What to work on →
All lines of the material below that include the string "rxActive" are to be copied.

───── Records shown

/-! ## Reset, completion, interrupt, pins -/

/-- R148: the reset value of every piece of state and of every output pin of R49; the buffers hold unspecified
values. -/
def Obligations.ResetState : Prop :=
  let s := State.reset
  s.ie = false ∧ s.busy = false ∧ s.done = false ∧ s.opened = false ∧ s.wbusy = false ∧ s.rxerr = false ∧
  s.late = false ∧ codeByte s.code = 0x00 ∧ phaseBits s.phase = 0 ∧ s.cmd = 0 ∧ s.arg = 0 ∧ s.crc = 0xFFFF ∧
  s.timeout = 1000 ∧ s.silence = 39 ∧ s.raddr = 0 ∧ s.rfunc = 0 ∧ s.txlen = 0 ∧ s.rxlen = 0 ∧ s.rplen = 0 ∧
  resultWord s.result = 0 ∧ s.op = none ∧ s.idle = 0 ∧ s.resp = 0 ∧ s.ovf = false ∧ s.k = 0 ∧ s.txShift = none ∧
  receiverBits s = [] ∧ s.prdata = 0 ∧ irq s = false ∧ txd s = true ∧ de s = false ∧ reN s = true ∧
  pready s = true ∧ pslverr s = false ∧
  (∀ a, byteAt s a = Config.unwritten s.epoch a)

/-- R147: a command in progress is abandoned without completion; in reset, reads return 0, writes do nothing, and time
and line leave the block alone; when `rst_n` returns to 1 every field of the block holds its reset value. That the fields
hold their reset values from the assertion of `rst_n` on is the model's choice (log 11). -/
def Obligations.ResetAbandonsEverything : Prop :=
  let atReset : State → Prop := fun t => t = { State.reset with
    lineChar := t.lineChar, rstN := t.rstN, phyOk := t.phyOk, draws := t.draws, epoch := t.epoch,
    inputs := t.inputs, later := t.later }
  (∀ (s : State) (rest : List Input), HasTurn s (.rst false) rest →
    ∃ t, step s = .next t ∧ t.rstN = false ∧ t.inputs = rest ∧ t.phyOk = s.phyOk ∧ atReset t) ∧
  (∀ (s : State) (i : Input) (rest : List Input), s.rstN = false → atReset s → s.inputs = i :: rest →
    ∃ t, step s = .next t ∧ t.inputs = rest ∧ atReset t ∧
      (i ≠ .rst true → t.rstN = false) ∧ (i = .rst true → t.rstN = true))

/-- R137: `irq` is CTRL.IE and STATUS.DONE; DONE rises only when a command ends, and falls only by a host write of 1 to
STATUS bit 1, by the acceptance of a command, or by reset. -/
def Obligations.InterruptFollowsCompletion : Prop :=
  (∀ s : State, irq s = (s.ie && s.done)) ∧
  (∀ s t : State, MachineInv s → step s = .next t → s.rstN = true → t.rstN = true →
    (s.done = false → t.done = true → s.phase ≠ .idle ∧ t.phase = .idle ∧ t.busy = false) ∧
    (s.done = true → t.done = false →
      (∃ v rest, HostWrites s 1 v rest ∧ v.getLsbD 1 = true) ∨
        (∃ w rest, HostWrites s 2 w rest ∧ s.busy = false ∧ t.cmd = w)))

/-- R135: out of reset, a command that ends does so with PHASE = 0, DONE = 1 and no `op`, and STATUS.CODE changes at no
other time. -/
def Obligations.EveryCommandEndsInCompletion : Prop :=
  ∀ s t : State, MachineInv s → step s = .next t → t.rstN = true →
    (s.busy = true → t.busy = false → t.phase = .idle ∧ t.done = true ∧ t.op = none) ∧
    (t.code ≠ s.code → s.busy = true ∧ t.busy = false)

/-- R27: STATUS.OPEN is set only by OPEN and cleared only by CLOSE and reset. -/
def Obligations.OpenFlagOwners : Prop :=
  ∀ s t : State, step s = .next t → s.rstN = true → t.rstN = true → t.opened ≠ s.opened →
    s.phase = .exec ∧
      ((t.opened = true ∧ ∃ a b, decode s.cmd = .ok (.openPort a b)) ∨
        (t.opened = false ∧ ∃ a b, decode s.cmd = .ok (.closePort a b)))

/-- The sticky flags (10_state.md section 3): each is set only by its cause and cleared only by a host write of 1 to its
bit, or by reset. -/
def Obligations.StickyFlags : Prop :=
  ∀ s t : State, step s = .next t → s.rstN = true → t.rstN = true →
    (s.wbusy = true → t.wbusy = false → ∃ v rest, HostWrites s 1 v rest ∧ v.getLsbD 3 = true) ∧
    (s.rxerr = true → t.rxerr = false → ∃ v rest, HostWrites s 1 v rest ∧ v.getLsbD 4 = true) ∧
    (s.late = true → t.late = false → ∃ v rest, HostWrites s 1 v rest ∧ v.getLsbD 5 = true) ∧
    (s.wbusy = false → t.wbusy = true → s.busy = true ∧ ∃ n v rest, HostWrites s n v rest ∧
      ((2 ≤ n ∧ n ≤ 8) ∨ (0x80 ≤ n ∧ n ≤ 0xFA) ∨ (0x100 ≤ n ∧ n ≤ 0x1FF))) ∧
    (s.rxerr = false → t.rxerr = true → (s.phase = .rxWait ∨ s.phase = .rxActive) ∧
      ∃ c, s.lineChar = some c ∧ c.heard = true ∧ (c.parity ≠ evenParity c.data ∨ c.stop = false)) ∧
    (s.late = false → t.late = true → s.opened = true ∧ s.phase ≠ .tx ∧ s.phase ≠ .rxWait ∧ s.phase ≠ .rxActive ∧
      ∃ c, s.lineChar = some c ∧ c.heard = true)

──────────

Problem solution →
    (s.rxerr = false → t.rxerr = true → (s.phase = .rxWait ∨ s.phase = .rxActive) ∧
    (s.late = false → t.late = true → s.opened = true ∧ s.phase ≠ .tx ∧ s.phase ≠ .rxWait ∧ s.phase ≠ .rxActive ∧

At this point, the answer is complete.